The Highlanders’ answer was to become a martial race in the service of the British crown, their bagpipes terrifying opponents of the empire. In America, that meant acting as a buffer against the Spanish in the south and the French in the north .

But Newton is also unhappy about such stereotyping of the Highlanders’ military virtues, and reckons they were happier at home, being intellectual. “There is a common myth that the Highlanders were lawless thugs and bloodthirsty mafiosos,” he said . “Gaelic culture was far from that. The Gaelic legal system was already assuming written form by 800, making it the earliest-documented in western Europe.”

In more recent times, Scots have aggravated the damage done to Gaeldom by highlighting Lowland literature: “Outside agents have reinvented Highland history with false icons. Instead of Burns and Scott, the descendants of those Highland immigrants should have on their walls poets such as Duncan Ban McIntyre, Iain Lom MacDonald and Alexander MacDonald.”

The Highlanders themselves continue to indulge in institutions designed to “preserve” their culture, which have instead distorted the true Gaelic tradition, through Highland games, with their competitions, pipe bands and dancing, and also the Gaelic Mod. It was immigrant communities in North America, like that in Cape Breton, which held on to the purer form of the culture.

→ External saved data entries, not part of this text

/-- 40_transaction.md R79, call counts of one operation. -/
def Obligations.CallCountsPerOperation : Prop :=
  ∀ (s t : State) (op : Op) (arg : Half), s.phase = .idle → exec (opInstr op arg) s = .next t →
    (MadeCalls s t [.write (commandBytes op arg)] ∨
      MadeCalls s t [.write (commandBytes op arg), .read 2]) ∧
    (MadeCalls s t [.write (commandBytes op arg), .read 2] ↔
      (op = .getvar ∨ op = .getspd ∨ op = .geterr) ∧
        s.txAnswers.head? = some (.ok (commandBytes op arg).length))

/-- 10_state.md section 3, 60_exceptions.md section 1: an operation that has ended has `res_err` set exactly
when the transport failed it; operands decide nothing. -/
def Obligations.ErrorExactlyOnTransportFailure : Prop :=
  ∀ (s t : State) (op : Op) (arg : Half), s.phase = .idle → exec (opInstr op arg) s = .next t →
    t.phase = .done →
    (t.resErr = false ↔ s.txAnswers.head? = some (.ok (commandBytes op arg).length) ∧
      (expectsReply op = true → ∃ b0 b1, s.rxAnswers.head? = some (.ok 2 [b0, b1])))

/-- 10_state.md R10: two operations alike in operand and in the transport's answers end alike, whatever ran
before them, in any two states. -/
def Obligations.OutcomeIgnoresHistory : Prop :=
  ∀ (s s' t t' : State) (i : Instr), i.isWire = false → s.phase = .idle → s'.phase = .idle →
    s.txAnswers.head? = s'.txAnswers.head? → s.rxAnswers.head? = s'.rxAnswers.head? →
    exec i s = .next t → exec i s' = .next t' →
    t.phase = t'.phase ∧ t.outstanding = t'.outstanding ∧ t.opQ = t'.opQ ∧ t.argQ = t'.argQ ∧
    (∃ cs, MadeCalls s t cs ∧ MadeCalls s' t' cs) ∧
    (t.phase = .done → t.resErr = t'.resErr ∧ (t.resErr = false → t.resVal = t'.resVal))

/-- 20_memory.md section 6: once an operation is latched, what the host offers does not alter it. -/
def Obligations.LatchedOperationIgnoresTheRequestPort : Prop :=
  ∀ (s t : State) (offers : List Request), s.phase ≠ .idle → step s = .next t →
    step { s with requests := offers } = .next { t with requests := offers }

/-- 00_scope.md section 4, 60_exceptions.md section 1: in the integer view an error differs from every value
any operation can return. -/
def Obligations.SentinelDiffersFromEveryResult : Prop :=
  (Config.sentinel < -32768 ∨ 65535 < Config.sentinel) ∧
  ∀ (op : Op) (v w : Half), intView (portResult op true w) ≠ intView (portResult op false v)

/-- 10_state.md section 7: the outputs of the two interfaces. `tx_valid` and `rx_valid` are the model's
reading of "presents" (log 18). What `tx_len` and `tx_data` carry in a state where `tx_valid` is 0 is open in
the spec and the model's choice (log 23). -/
def Obligations.PortsShowTheStateOfTheOperation : Prop :=
  (∀ s : State, (reqReady s = true ↔ s.phase = .idle) ∧ (resValid s = true ↔ s.phase = .done)) ∧
  (∀ s : State, SequencerInv s → (txValid s || rxValid s) = s.outstanding ∧
    (txValid s && rxValid s) = false) ∧
  (∀ s : State, (txLen s).toNat = (command s).length ∧
    ∀ k < (command s).length, some ((txData s).extractLsb' (8 * k) 8) = (command s)[k]?) ∧
  (∀ data : Half, judgeRead (.ofPort false 2#2 data) =
    .ok (data.extractLsb' 0 8, data.extractLsb' 8 8))

/-- 20_memory.md sections 2 and 6: over a reliable transport GETVAR returns the two bytes at the head of RX,
with no check that they answer this command; a byte left there from before is decoded as the low byte. -/
def Obligations.ReplyIsTheHeadOfRxUnchecked : Prop :=
  ∀ (s : State) (ignored id x y : Byte) (data rest : List Byte) (ta : List WriteAnswer)
    (ra : List ReadAnswer),
    s.phase = .idle → s.txAnswers = .ok 2 :: ta → s.rxAnswers = .ok 2 data :: ra →
    FaithfulRead s (.ok 2 data) → s.rx = x :: y :: rest →
    ∃ t, exec (.getvar ignored id) s = .next t ∧ t.phase = .done ∧ t.rx = rest ∧
      portResult .getvar t.resErr t.resVal = .ok (x.toNat + 256 * y.toNat)

/-- 70_reset_and_hazards.md sections 2 and 3: where TX holds whole commands, an operation whose write is
answered in full leaves it holding one command more, the operation's own. -/
def Obligations.FullWritesKeepTxWhole : Prop :=
  ∀ (s : State) (op : Op) (arg : Half) (is : List Instr) (ta : List WriteAnswer),
    s.phase = .idle → TxHoldsCommands s is →
    s.txAnswers = .ok (commandBytes op arg).length :: ta →
    ∃ t i, exec (opInstr op arg) s = .next t ∧ encode i = .wire (commandBytes op arg) ∧
      TxHoldsCommands t (is ++ [i])

/-- 30_encoding.md section 7: a line of the spec's syntax is a request that decodes to the operation it
names, with its operand; and lines out of range are none. That the ignored operand of a GETSPD, GETERR or EXITSS
line is 0 is the model's choice (log 24), not the spec's. -/
def Obligations.SyntaxNamesTheOperation : Prop :=
  (∀ id : Byte, ∃ r, assemble "GETVAR" (some (id.toNat : Int)) = some r ∧
    decode (.request r) = .ok (.getvar 0#8 id)) ∧
  (∀ v : Int, -32768 ≤ v → v ≤ 32767 → ∃ r speed, assemble "SETSPD" (some v) = some r ∧
    decode (.request r) = .ok (.setspd speed) ∧ s16 speed = v) ∧
  (∃ r, assemble "GETSPD" none = some r ∧ decode (.request r) = .ok (.getspd 0#16)) ∧
  (∃ r, assemble "GETERR" none = some r ∧ decode (.request r) = .ok (.geterr 0#16)) ∧
  (∃ r, assemble "EXITSS" none = some r ∧ decode (.request r) = .ok (.exitss 0#16)) ∧
  (∀ v : Int, v < 0 ∨ 255 < v → assemble "GETVAR" (some v) = none) ∧
  (∀ v : Int, v < -32768 ∨ 32767 < v → assemble "SETSPD" (some v) = none)

/-! ### Invariants -/

/-- The invariant holds after reset (the registers' reset values are log 1's, the streams' log 2's). -/
def Obligations.ResetMeetsTheInvariant : Prop := SequencerInv State.reset

/-- Every step keeps the invariant, from every state that meets it. -/
def Obligations.StepKeepsTheInvariant : Prop :=
  ∀ s t : State, SequencerInv s → step s = .next t → SequencerInv t

/-- Every rule of the sequencer keeps the invariant, from every state that meets it. -/
def Obligations.RuleKeepsTheInvariant : Prop := ∀ s : State, SequencerInv s → SequencerInv (tick s)

/-- Every move of the environment keeps the invariant, from every state that meets it. -/
def Obligations.EventKeepsTheInvariant : Prop :=
  ∀ (s t : State) (e : Event), SequencerInv s → applyEvent e s = .next t → SequencerInv t
end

In the US, the most recent census showed a 40% increase in the numbers identifying themselves as having Scottish roots – not because there is a rise in people with such roots, but because people are becoming increasingly aware and proud of them. That means, said Newton, that Highland games in the US indulge a thirst for what he calls neo-tribalism, which could be even more confusing.

At one such event, he found a Glaswegian group, Clann An Drumma, who were, according to the programme, doing Pictish drumming passed down from their ancestors. “Sheer nonsense,” said Newton. “The Picts were extinct for 1000 years before percussion made its way into Celtic music, and that was just about 50 years ago. Market forces are striving to misrepresent history.”

The conference, promising “vigorous debate”, will be held in November, and run by the Virginia Historical Society and Richmond University. Keynote speaker will be Harvard Emeritus Professor Charles Dunn, whose book on Gaels in Cape Breton and Nova Scotia, published 50 years ago, rekindled US interest in the culture.